(Collected data entries)
/-! The CARRIER and FAULT services. -/

/-- R279, R280, R331: the commands of the CARRIER service, of which each answers NOT_PRESENT without a drive die, the end
of a plan, and the commands of the FAULT service. The model's own choices in it: notes/assumptions/38.md,
notes/assumptions/113.md, notes/assumptions/117.md and notes/assumptions/118.md. -/
def Obligations.CarrierAndFaultServices : Prop :=
  ∀ (s : State) (slot : Fin 4), s.node.alive = true → s.node.mgmt.running = true →
    let dr := s.node.drive
    let f := s.node.flt
    let num : Nat := f.nextJob
    let answers := fun (i : Instr) (code : Nat) (detail : Option Nat) (data : List Word) =>
      Answers i s (fun m => Answered slot code detail data s.node m ∧ OnlyIn answerParts s.node m)
    let distance := fun (i : Instr) (c p : Nat) =>
      (∀ t, s.node.carrierDistance [] c p = some t →
        answers i 0 none [BitVec.ofNat 32 p, BitVec.ofNat 32 (t.num / t.den),
          BitVec.ofNat 32 (t.freq + t.kind * 256 + t.other * 65536)]) ∧
      (s.node.carrierDistance [] c p = none → Answers i s (fun m =>
        (∃ d w, Answered slot 0 none [BitVec.ofNat 32 p, d, w] s.node m) ∧ OnlyIn answerParts s.node m))
    (s.node.slotBusy slot = true → s.node.lengthBad slot = false →
      (s.node.boot.drvPresent = false → ∀ (word : Word) (freqs : List Word) (k : Nat),
        answers (.carrierProtect slot word freqs) 11 none [] ∧ answers (.carrierPlan slot word) 11 none [] ∧
        answers (.carrierStatus slot k) 11 none [] ∧ answers (.carrierReport slot k) 11 none [] ∧
        answers (.carrierCheck slot word) 11 none []) ∧
      (s.node.boot.drvPresent = true →
        (∀ (word : Word) (freqs : List Word), freqs.length = word.toNat % 64 →
          let fs := freqs.map (fun w => w.toNat % 2 ^ 24)
          (freqs.length ≤ 32 → (∀ v ∈ fs, 100000 ≤ v ∧ v ≤ 16000000) → Answers (.carrierProtect slot word freqs) s (fun m =>
            m.drive = { dr with protectedFreqs := fs } ∧ Answered slot 0 none [] s.node m ∧
            OnlyIn (.drive :: answerParts) s.node m)) ∧
          (32 < freqs.length ∨ (∃ v ∈ fs, v < 100000 ∨ 16000000 < v) → answers (.carrierProtect slot word freqs) 6 none [])) ∧
        (∀ word : Word,
          let first := word.toNat % 256
          let count := word.toNat / 256 % 256
          (192 < first + count → answers (.carrierPlan slot word) 6 none []) ∧
          (first + count ≤ 192 → (∃ j ∈ dr.jobs, j.state = 1) → answers (.carrierPlan slot word) 2 none []) ∧
          (first + count ≤ 192 → (∀ j ∈ dr.jobs, j.state ≠ 1) → Answers (.carrierPlan slot word) s (fun m =>
            m.drive.jobs.find? (fun j => decide (j.num = dr.nextJob)) =
              some { num := dr.nextJob, first := first, count := count, state := 1 } ∧
            m.drive.ch = dr.ch ∧ m.drive.protectedFreqs = dr.protectedFreqs ∧
            Answered slot 1 (some dr.nextJob) [] s.node m ∧ OnlyIn (.drive :: answerParts) s.node m))) ∧
        (∀ k : Nat,
          (dr.jobs.find? (fun j => decide (j.num = k)) = none → answers (.carrierStatus slot k) 6 none []) ∧
          (∀ j, dr.jobs.find? (fun j => decide (j.num = k)) = some j →
            (j.state ≠ 1 → answers (.carrierStatus slot k) 0 (some j.state) [BitVec.ofNat 32 j.smallest, BitVec.ofNat 32 j.short]) ∧
            (j.state = 1 → Answers (.carrierStatus slot k) s (fun m =>
              (∃ d w, Answered slot 0 (some 1) [d, w] s.node m) ∧ OnlyIn answerParts s.node m)))) ∧
        (∀ c : Nat, (192 ≤ c → answers (.carrierReport slot c) 6 none []) ∧
          (c < 192 → distance (.carrierReport slot c) c (s.node.drv c).period)) ∧
        (∀ word : Word, (192 ≤ word.toNat % 256 → answers (.carrierCheck slot word) 6 none []) ∧
          (∀ c p : Nat, c = word.toNat % 256 → c < 192 → p = word.toNat / 65536 % 4096 →
            (if s.node.chFld c Fld.modCarrierCmode = 1 then 894 ≤ p ∧ p ≤ 2621 else 656 ≤ p ∧ p ≤ 873) →
            distance (.carrierCheck slot word) c p))) ∧
      (∀ first : Word,
        let rs := (f.ring.filter (fun r => decide (seqDist first.toNat r.seq < 2147483648))).take 7
        answers (.faultRead slot first) 0 (some rs.length) (rs.flatMap (fun r => (List.range 8).map (recordWord r)))) ∧
      (∀ first last : Word,
        let inRange := fun (r : Record) => decide (seqDist first.toNat r.seq ≤ seqDist first.toNat last.toNat)
        Answers (.faultAck slot first last) s (fun m =>
          m.flt = { f with ring := f.ring.map (fun r => if inRange r then { r with ack := true } else r) } ∧
          m.slotBusy slot = false ∧ (m.reg mgtPage (responseOff slot + 4)).toNat % 256 = 0 ∧
          (m.reg mgtPage (responseOff slot + 4)).toNat / 256 = (f.ring.filter (fun r => inRange r && !r.ack)).length % 2 ^ 24 ∧
          RegsIn (mgtPage :: (List.range 24).map modPage) s.node m ∧ OnlyIn (.flt :: answerParts) s.node m)) ∧
      (∀ word : Word,
        let page := regionPage (word.toNat / 2 ^ 28) (word.toNat / 2 ^ 20 % 256)
        let unit := word.toNat % 256
        (page = none → answers (.faultTest slot word) 6 none []) ∧
        (∀ p, page = some p → hasTest p.block = false ∨ testUnits p.block ≤ unit → answers (.faultTest slot word) 6 none []) ∧
        (∀ p, page = some p → hasTest p.block = true → unit < testUnits p.block →
          (s.node.pagePresent p = false → answers (.faultTest slot word) 11 none []) ∧
          (s.node.pagePresent p = true → Answers (.faultTest slot word) s (fun m =>
            m.flt.jobs = { job := num, region := pageRegion p, page := pageIndex p, unit := unit,
                           result := if s.node.unitRetired p unit = true then 4 else 1 } ::
              f.jobs.filter (fun x => decide (x.job ≠ num)) ∧
            m.flt.ring = f.ring ∧ m.flt.queue = f.queue ∧ m.flt.nextSeq = f.nextSeq ∧
            Answered slot 1 (some num) [] s.node m ∧ OnlyIn (.flt :: .dies :: .reeds :: .macs :: answerParts) s.node m)))) ∧
      (∀ k : Nat,
        (f.jobs.find? (fun j => decide (j.job = k)) = none → answers (.faultStatus slot k) 6 none []) ∧
        (∀ j, f.jobs.find? (fun j => decide (j.job = k)) = some j → answers (.faultStatus slot k) 0 (some j.result) []))) ∧
    (∀ (k : Nat) (j : PlanJob), dr.jobs.find? (fun j => decide (j.num = k ∧ j.state = 1)) = some j → s.node.running = true →
      let planned := fun (c : Nat) => j.first ≤ c ∧ c < j.first + j.count ∧ c < 192 ∧ s.node.chFld c Fld.modCarrierCmode = 1
      (∀ c, planned c → (s.node.hdr (modPage (c / 8))).resetting = false ∧ s.node.fld (modPage (c / 8)) Fld.pgCtrlCommitMode ≠ 2) →
      Answers (.carrierPlanDone k) s (fun m =>
        (∃ done : PlanJob, done ∈ m.drive.jobs ∧ done.num = k ∧ done.first = j.first ∧ done.count = j.count ∧
          done.state = (if (s.node.planPeriods (s.node.planGroups j.first j.count)).2 then 2 else 3)) ∧
        (∀ c, planned c → 894 ≤ m.chFld c Fld.modCarrierPeriod ∧ m.chFld c Fld.modCarrierPeriod ≤ 2621 ∧
          (m.hdr (modPage (c / 8))).commitReq = true) ∧
        (∀ c c', planned c → planned c' → s.node.chGroup c = s.node.chGroup c' →
          m.chFld c Fld.modCarrierPeriod = m.chFld c' Fld.modCarrierPeriod) ∧
        (∀ c < 192, ¬planned c → m.chFld c Fld.modCarrierPeriod = s.node.chFld c Fld.modCarrierPeriod) ∧
        m.drive.ch = dr.ch ∧ RegsIn ((List.range 24).map modPage) s.node m ∧
        OnlyIn [.regs, .hdrs, .drive, .free] s.node m))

● **What this task involves**: What lines in the records above include the string "last"? Copy each one.

● **Response to this task**:
      (∀ first last : Word,
        let inRange := fun (r : Record) => decide (seqDist first.toNat r.seq ≤ seqDist first.toNat last.toNat)
        Answers (.faultAck slot first last) s (fun m =>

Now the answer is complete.